Глядя на тянувшиеся вдоль заливов виноградники, синие от бордосской жидкости, повторявшие с более бледным оттенком цвет морской волны, наклоняя голову под остроконечными гроздьями виноградных лоз в греческих селах, Златина вспоминала свой родной городок на дунайском берегу. Сейчас там тоже была осень. Улицы, ничем не отличающиеся от здешних, наполнены запахом спелых плодов, растоптанного виноградного листа, дыма очагов, на углях которых шипит переливающаяся через край пенка варенья. Мать ее, отгоняя пчел, ползающих по липкой ручке ложки, выскребает дно широкого медного таза, а отец сидит у порога, держа в зубах гвоздики и щурясь — он плохо видит без очков, — сбивает ящичек, в котором завтра отправит посылку дочери.
Посылки из дома доставляли Златине больше хлопот, чем радости, и она в своих письмах умоляла родителей не беспокоиться — такие же фрукты и варенье в Софии можно купить в любом магазине. Но Они словно не читали ее писем и с упрямством провинциалов посылали надписанные химическим карандашом ящики.
Первая посылка приходила в начале июля. Это был ящичек для гвоздей, окованный жестяной лентой, будто в нем хранились какие–то ценности.
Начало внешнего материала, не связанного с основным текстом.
-- ==== Sys2Proof/Machine/Mode.lean ====
section
/-! DEFINITION. Operating modes and host requests (R30 to R41), fencing (R16 to R18), resource loss (R31, R34, R42), roles of a
pair (R403 to R405) and health (R433). -/
namespace Sys2Proof.Machine

/-! ### The definition digest (R404) -/

/-- The RWL bits of the word at an offset, as octets; nothing where it has none. -/
def State.rwlBytes (s : State) (off : Nat) : List Byte :=
  let m := (fieldsAt off).foldl (fun a f => if f.acc = .rwl then a ||| f.mask else a) 0#32
  if m = 0#32 then [] else wordBytes (s.word off &&& m)

/-- The 64 KiB regions of the ADM, WHL, OSC, ISL and ALM blocks and of their table windows, rising. -/
def digestRegions : List Nat :=
  [5, 6, 9, 10, 11] ++ (List.range 0x91).map (fun i => 0x40 + i) ++ (List.range 0x2A).map fun i => 0xD2 + i

/-- The definition digest: a CRC-32C over the RWL definitions in ascending offset (R404). -/
def State.digest (s : State) : Nat :=
  crc32c (digestRegions.flatMap fun r => (List.range 0x4000).flatMap fun i => s.rwlBytes (0x10000 * r + 4 * i))

/-! ### Transitions (R30, R35) -/

/-- GLB_MODE changes in one write (R35, R37): PREV, CUR, CAUSE, SEQ and TEST; RUN_EN falls at entry to HELD (R39). -/
def State.modeWord (s : State) (m : Mode) (cause : Nat) : State :=
  let f (d : Fld) : Nat := s.rd d []
  let run := if m = .held then 0 else f Reg.GLB_MODE_RUN_EN
  let test := if m = .service then 1 else 0
  s.setWord (Reg.GLB_MODE_CUR.off [])
    (BitVec.ofNat 32 ((f Reg.GLB_MODE_SEQ + 1) % 16 * 2 ^ 16 + run * 2 ^ 15 + test * 2 ^ 14 + f Reg.GLB_MODE_PAIRED * 2 ^ 13 +
      f Reg.GLB_MODE_DEG * 2 ^ 12 + cause % 16 * 2 ^ 8 + f Reg.GLB_MODE_CUR * 2 ^ 3 + m.code))

/-- The role a mode goes with: 1 standby, 2 active, 3 active alone, 0 none (R436). -/
def State.roleOf (s : State) (m : Mode) : Nat :=
  if !s.flag Reg.PAIR_CFG_EN [] then 0
  else match m with
    | .standby => 1
    | .active => if s.rd Reg.PAIR_STAT_ROLE [] = 3 then 3 else 2
    | .degraded => if s.rd Reg.PAIR_STAT_ROLE [] = 3 then 3 else 2
    | _ => 0

/-- JTAG debug is open in TEST, and in OWNED only in SERVICE (R440). -/
def State.showDebug (s : State) : State :=
  let lc := s.rd Reg.KEY_LC_STATE []
  s.setFlag Reg.KEY_LC_DEBUG_OPEN [] (lc == 1 || (lc == 2 && s.mode == .service))

/-- Standard alarm 5 (R425): a pair member with the active role hears no partner in STANDBY on either path. -/
def State.partnerAlarm (s : State) : State :=
  let heard := (s.flag Reg.PAIR_STAT_PATH_A [] || s.flag Reg.PAIR_STAT_PATH_B []) &&
    (match s.pair.partner with | some p => p.mode == 3 | none => false)
  s.stdAlarm 5 (s.activeRole && !heard)

/-- The modes in which ATTEMPTS may return to 0 (R525). -/
def Mode.steady : Mode → Bool
  | .watch => true | .standby => true | .active => true | .degraded => true
  | .backup => false | .loading => false | .held => false | .service => false

/-- The sorter clock that PWR_SRT_CLK asks for takes effect (R50): 700 to 1,400 MHz, rounded down to a step of 100. -/
def State.clkSet (s : State) : State :=
  let v := clampN 700 1400 (s.rd Reg.PWR_SRT_CLK_MHZ []) / 100 * 100
  if v = s.sof.clk then s else ({ s with sof := { s.sof with clk := v } } : State).notice bPWR 1 v 0 0

/-- Sorters that were being woken for run entry return to Off (R39), but for the one that letterbox work waits on (R601). -/
def State.runRest (s : State) : State :=
  if s.glb.runWake then (({ s with glb := { s.glb with runWake := false } } : State).sortersOff).replaceWaiting fun _ => true else s

/-- A transition of R30: GLB_MODE, its record and notice, and what the blocks do at it. -/
def State.modeTo (s : State) (m : Mode) (cause : Nat) : State :=
  let was := s.processing
  let old := s.mode.code
  -- supply events in progress end at this moment (R365)
  let s := if was ∧ m ≠ .standby ∧ m ≠ .active ∧ m ≠ .degraded ∧ m ≠ .service then s.nrgLeave else s
  let s := ((s.modeWord m cause).notice bGLB 0 old m.code cause).armFollow s.armPull
  let s : State := if m = .service then { s with nrg := { s.nrg with svcAt := s.now } } else s
  let s := if old = 1 ∨ old = 7 then s.checkCap.clkSet else s
  let s := if old = 7 then s.checkAnalysis else s
  let since := if m.steady then (if (Mode.ofCode old).steady then s.strt.stableSince else some s.now) else none
  let s : State := if s.processing then { s with glb := { s.glb with runWake := false } } else s.runRest
  let s : State := { s with strt := { s.strt with kick := s.now, stall := s.now, stableSince := since } }
  let s := s.wr Reg.PAIR_STAT_ROLE [] (s.roleOf m)
  -- a unit that takes the role owes a partner in STANDBY a full copy (R406)
  let s : State := if (old ≠ 4 ∧ old ≠ 5) ∧ (m = .active ∨ m = .degraded) then { s with pair := { s.pair with fullDue := true, copied := [] } } else s
  let s := if m = .standby then s
    else (s.setFlag Reg.PAIR_STAT_JOINED [] false).setReady false
  let s := if m = .service then (s.wr Reg.STRT_FAIL_ATTEMPTS [] 0).saveRec else s
  let s := s.showDebug
  let s := if was ∧ s.processing = false then s.leaveRun
    else if was = false ∧ s.processing then s.enterRun else s
  -- a unit that takes over drives its pins from the next step (R298, R426)
  let s : State := { s with alm := { s.alm with pinsWait := decide (old = 3 ∧ (m = .active ∨ m = .degraded)) ||
    (s.alm.pinsWait && (decide (m = .active) || decide (m = .degraded))) } }
  let s := s.drivePins
  s.partnerAlarm.weighRoles

/-! ### Host requests (R36, R38, R39) -/

/-- The unit that a digest mismatch keeps in WATCH (R404). -/
def State.keptInWatch (s : State) : Bool :=
  s.flag Reg.PAIR_CFG_EN [] && !s.preferred && s.pair.mismatch

/-! ### Run entry (R19, R39, R405) -/

/-- The role the pair logic grants on run enable: some true for active, some false for standby, none while it waits for
the partner (R405). A heartbeat shows no run enable: a partner in WATCH counts as one with it (log entry 137, DESIGN CHOICE). -/
def State.grant (s : State) : Option Bool :=
  if !s.flag Reg.PAIR_CFG_EN [] then some true
  else
    let heard := s.flag Reg.PAIR_STAT_PATH_A [] || s.flag Reg.PAIR_STAT_PATH_B []
    match s.pair.partner with
    | some p =>
      if !heard then (if s.pair.joinOver then some true else none)
      else if s.pair.mismatch then
        (if s.preferred then some true else none)
      else if p.mode = 4 ∨ p.mode = 5 then some false
      else if p.mode = 2 ∨ p.mode = 3 then some s.preferred
      else some true
    | none => if s.pair.joinOver then some true else none

/-- A domain is locked, or the timebase holds over from one (R19). -/
def State.timeOk (s : State) : Bool :=
  let t := s.rd Reg.TB_STAT_STATE []
  t == 2 || t == 3 || t == 4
Златина с трудом рассекала жесть, просовывала плоское острие стамески под фанерную крыншу. Гвозди с треском отходили, и в просвете показывались груши–скороспелки с выгнутыми веточками. Златина срывала крышку, и на нее веяло запахом хлеба и медлительной дунайской воды, в которой на отмелях уже купается детвора.
Сейчас у них по двору разносится скрежет точильного камня. Отец, расставив ноги, стоит у забора, проводя бруском по синеватой стали косы — пора косить выросшую чуть не по пояс траву вокруг колодца. Спелые груши свешиваются ему на плечи. Они кривые, как трубки, и румяные, словно щеки ее младшего брата, который несется из школы так, что ранец громко хлопает его по спине, и уже от калитки кричит: «Мамочка, давай есть, я голодный как собака».
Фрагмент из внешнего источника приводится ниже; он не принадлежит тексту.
/-- Sample `j` into the chains' normalised histories, and into the slow band where it completes a slow sample. -/
def State.grpCentre (s : State) (j : Nat) (xs : List (Nat × Word × Bool)) (v : GrpSt) : GrpSt :=
  forEach xs (fun x v =>
    let k := chainSample (grpChain v x.1) x.2.1 (s.chNorm x.1)
    setGrpChain v x.1 (if slowAt j then chainSlow k else k)) v

/-- The rows of W that belong to stale channels, for a depth of 64. -/
def staleRows (st : List Bool) : List Bool := (List.replicate 64 st).flatten

/-- One sample into the group's trackers. -/
def State.grpTrack (s : State) (g j : Nat) (v : GrpSt) : GrpSt :=
  let st := v.seats.map (s.chStale v)
  let ks := v.seats.map (grpChain v)
  let v := { v with fast := bandUpdate s.fgtF (embed (ks.map (·.hist)) st 64) (staleRows st) v.fast }
  if s.flag Reg.OSC_AG_CFG_SLOW [g] ∧ slowAt j then
    { v with slowB := bandUpdate s.fgtS (embed (ks.map (·.slow)) st 64) (staleRows st) v.slowB }
  else v

/-- Does suspension hold (R246)? -/
def State.grpDark (s : State) (v : GrpSt) : Bool := decide (v.seats.length < 2 * (v.seats.filter (s.chStale v)).length)

/-- Suspension begins or ends (R246): a long one seeds both bands anew. -/
def State.grpSuspend (s : State) (g j : Nat) (v : GrpSt) : GrpSt :=
  match v.susp with
  | none => if s.grpDark v then { v with susp := some j } else v
  | some j0 =>
    if s.grpDark v then v
    else if j - j0 ≤ 2 ^ s.fgtF then { v with susp := none }
    else { v with susp := none, fast := s.seedFast g v.seats.length, slowB := s.seedSlow g v.seats.length }

/-- After a resumption with more than 2 s missing between the checkpoint's sample `j0` and the first new one, the fast band settles
again for one memory, and no sooner than its seeding asks for (R251, R271). -/
def State.grpResettle (s : State) (j0 : Option Nat) (j : Nat) (v : GrpSt) : GrpSt :=
  match j0 with
  | some j0 => if v.gap = 4 ∧ 50 < j - j0 then { v with fast := { v.fast with ready := max (2 * 2 ^ s.fgtF) (v.fast.n + 2 ^ s.fgtF) } } else v
  | none => v

/-! ### Extraction (R247 to R251) -/

/-- The epoch, in half seconds, at or before a sample. -/
def epochOf (j : Nat) : Nat := j * 2 / 25

/-- Samples of the seats by time, newest first. -/
def rowsOf (hs : List (List Word)) (n : Nat) : List (List Word) := (List.range n).map fun i => hs.map fun h => h.getD i F32.zero

/-- The candidates of one band with their figures. -/
def State.bandCands (s : State) (v : GrpSt) (slow : Bool) : Option (List ModeCand) :=
  let ks := v.seats.map (grpChain v)
  let rows := (List.range v.seats.length).filter fun i => !s.chMute v (v.seats.getD i 0)
  let norms := v.seats.map fun c => chainNorm (grpChain v c) (s.chNorm c)
  let hs := if slow then ks.map (·.slow) else ks.map (·.hist)
  let len := min (if slow then 64 else 256) ((hs.headD []).length)
  (extractBand slow v.seats.length rows (if slow then v.slowB else v.fast)).map fun cs => modeFigures cs rows (rowsOf hs len) norms

/-- A channel that is muted reads quiet NaN in a shape (R249, R265). -/
def State.muteShape (s : State) (v : GrpSt) (c : ModeCand) : ModeCand :=
  { c with shape := (c.shape.zip v.seats).map fun t => if s.chMute v t.2 then (F32.nan, F32.nan) else t.1 }

/-- Match candidates to slots; `skip` names a band that failed and keeps its slots. The counts are slots taken, slots freed and
candidates left over. -/
def State.matchSlots (s : State) (cs : List ModeCand) (skipFast skipSlow : Bool) (sec : Nat) (slots : List (Option ModeSlot)) :
    List (Option ModeSlot) × Nat × Nat × Nat :=
  let df := F32.ofRat (max 1 (s.rd Reg.OSC_MATCH_DF_MHZ [])) 1000
  let dz := F32.ofRat (max 1 (s.rd Reg.OSC_MATCH_DZ [])) 1000
  let drop := max 1 (s.rd Reg.OSC_MATCH_DROP [])
  let as := assignPairs df dz cs slots
  let after := slots.zipIdx.map fun t =>
    match t.1 with
    | none => none
    | some m =>
      match as.find? fun x => x.1 == t.2 with
      | some (_, i) => (cs[i]?).map fun c => slotTake c (min 255 (m.age + 1)) m.firstSec m.damps m.freqs
      | none => if (m.slow && skipSlow) || (!m.slow && skipFast) then some m
        else if drop ≤ m.miss + 1 then none else some { m with miss := m.miss + 1 }
  let freed := ((slots.zip after).filter fun t => t.1.isSome && t.2.isNone).length
  let left := sortBy (fun (a b : ModeCand) => F32.lt b.energy a.energy) ((cs.zipIdx.filter fun t => !as.any fun x => x.2 == t.2).map (·.1))
  let (after, taken, un) := left.foldl (fun (a : List (Option ModeSlot) × Nat × Nat) c =>
    match a.1.findIdx? Option.isNone with
    | some i => (a.1.set i (some (slotTake c 1 sec [] [])), a.2.1 + 1, a.2.2)
    | none => (a.1, a.2.1, a.2.2 + 1)) (after, 0, 0)
  (after, taken, freed, un)

/-- The extraction of modes at an epoch. -/
def State.extractModes (s : State) (g b : Nat) : State :=
  let v := s.grp g
  let slow := s.flag Reg.OSC_AG_CFG_SLOW [g]
  let cf := s.bandCands v false
  let cs := if slow then s.bandCands v true else some []
  let fails := (if cf.isNone then 1 else 0) + (if cs.isNone then 1 else 0)
  let all := sortBy (fun (a b : ModeCand) => F32.lt b.energy a.energy) (cf.getD [] ++ cs.getD [])
  let (slots, taken, freed, un) := s.matchSlots ((all.take (s.agModes g)).map (s.muteShape v)) cf.isNone cs.isNone (b / 2) v.slots
  let s := (s.setGrp g { v with slots := slots }).bump Reg.OSC_AG_EIGFAIL [g] fails |>.bump Reg.OSC_AG_UNPLACED [g] un
  let s := if taken = 0 then s else s.oscNotice g 2 taken 0
  if freed = 0 then s else s.oscNotice g 3 freed 0

/-! ### Forced lines (R254 to R257) -/

def State.foPersist (s : State) : Nat := clampN 1 60 (s.rd Reg.OSC_FO_PERSIST [])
По одной из груш, которые выпимала Златина, полз майский жук, задержался, расправляя крылья, на листке, взлетел, мелькнул в зеркале над мойкой и, делая широкие круги, ударился несколько раз об оконное стекло. Златина, улыбаясь, вслушивалась в этот звук. Это была мелодия их двора, дунайского берега, улочек, покрытых сероватой пылью, где с середины лета до поздней осени стоял запах варенья, джемов, мармелада. Этот запах для нее был связан с вечерним кружением майских жуков над кипящими котлами и кастрюлями, где кувыркаются кусочки тыквы или ядра грецких орехов.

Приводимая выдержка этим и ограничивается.